English actress and model (born 1971)

Tina Louise Germaine (born 1971) is an English actress and model best known for her appearance as usherette Sylvia Berry in the 1993 Dennis Potter serial Lipstick on Your Collar.

==Early life==
Germaine's father, David, left her mother, Yvonne, and two elder brothers, Ian and Mark, before she was born.

As Tina Reid, she posed for magazine shoots, when aged fifteen. Her mother ran a guest house on Second Avenue in Cliftonville. Her boyfriend was 19-year-old Lane Abrahams.

==Career==
She moved to London, and worked as a model in magazines such as 'Just Seventeen'. She worked as a nude model until the age of 17. After appearing as an extra in one scene in Blackeyes (TV series), in 1989, she was spotted by the producer.

'Lipstick on Your Collar' was set in 1956, and was broadcast from February 21 1993, costing £5.8m; Louise was 21. Louise was given the part on her 21st birthday, the same day that she passed her driving test, at the second attempt. Posters advertising the series, with Douglas Henshall, attracted 92 complaints, but the ASA said that the posters were not indecent. The Outdoor Advertising Association had not received any complaints.

She played chambermaid Kate Hargreaves in the six-part 1994 comedy The House of Windsor.

In October 1994, she appeared as Lynne in 'Archangel Night Out', the first of six drama films for BBC Wales Playhouse, made by Teliesyn Productions, filmed at the Great Western pub in Cardiff. She was to be the main character in Karaoke but became pregnant, and insurers would not cover her.

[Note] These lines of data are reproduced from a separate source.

-- ==== Sys2Proof/Machine/StreamFrames.lean ====
section
/-! DEFINITION. Stream frames (15_host_ports_transactions.md R344 to R346): what every frame has in common, its CRC, its LEN and the
refusal of a frame. -/

namespace Sys2Proof.Machine

def streamCrcSrc : Nat := 0x2CC

/-- Which way a frame carries data (R344). -/
inductive FrameData where
  | none | write | read
  deriving DecidableEq, Repr

/-- The bytes of the host part that its CRC covers. -/
def streamBytes (cmd : Nat) (kind : FrameData) (f : StreamFrame) : List Byte :=
  [BitVec.ofNat 8 cmd] ++ leBytes 2 f.addr.toNat ++ leBytes 2 f.len.toNat ++ (if kind = .write then f.data.flatMap wordBytes else [])

/-- The device part of a frame. -/
def State.answerFrame (s : State) (status : Nat) (aux : Word) (data : List Word) (marks : List Bool) : State :=
  { s with port := { s.port with sStatus := BitVec.ofNat 8 status, sAux := aux, sData := data, sMarks := marks } }

/-- What a refused frame sends: the code and AUX; a read sends its full length of zeros (R345). -/
def State.answerRefused (s : State) (cmd : Nat) (kind : FrameData) (f : StreamFrame) (code : Nat) (aux : Word) : State :=
  let n := if kind = .read then f.len.toNat else 0
  s.answerFrame code aux (List.replicate n 0) (if cmd = 3 then List.replicate n false else [])

/-- A frame refused as a whole (R340). -/
def State.refuseFrame (s : State) (cmd : Nat) (kind : FrameData) (f : StreamFrame) (code : Nat) : State :=
  (s.refuse .stream code (0xF000 + cmd)).answerRefused cmd kind f code 0

/-- A frame's LEN: 1 to 512 where it carries data, otherwise 0. -/
def frameLenOk (kind : FrameData) (f : StreamFrame) : Bool :=
  if kind = .none then f.len == 0 else 1 ≤ f.len.toNat && f.len.toNat ≤ 512

/-- A frame: discarded where CS# ended it early, refused where its CRC or LEN is wrong, or where recovery STANDBY does not serve
the command (R69); otherwise `g`. -/
def State.frame (s : State) (cmd : Nat) (kind : FrameData) (rec : Bool) (f : StreamFrame) (g : State → State) : State :=
  if !s.portLive .stream || f.early || (kind = .write && f.data.length ≠ f.len.toNat) then s
  else if crc16 (streamBytes cmd kind f) ≠ f.crc then
    ((s.incF F.HST_ERRCNT_SCRC 0).raise streamCrcSrc).refuseFrame cmd kind f Code.crc
  else if s.noImg && !rec then s.refuseFrame cmd kind f Code.unsupported
  else if !frameLenOk kind f then s.refuseFrame cmd kind f Code.range
  else g s

end Sys2Proof.Machine
end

Germaine is said to have inspired one of Dennis Potter's final scripts, Karaoke, but her pregnancy prevented being cast in the production.

She appeared in theatre in October 1996 as Maddy in 'Women Laughing', with husband Tony played by Patrick Field.

==Personal life==
Aged 17 she moved to Italy to look for modelling work. On the first photo shoot she fell in love with an Italian model, and moved into his basement flat for a year, later driving to Greece to look for work. She later moved to Balham.

On 14 February 1994, she married hairdresser Lee Carter, in Gretna Green.

By 1996 she had moved from Thanet District to north-west Surrey. She had a daughter July 1995.

Louise now resides in south west France and is a property landlord.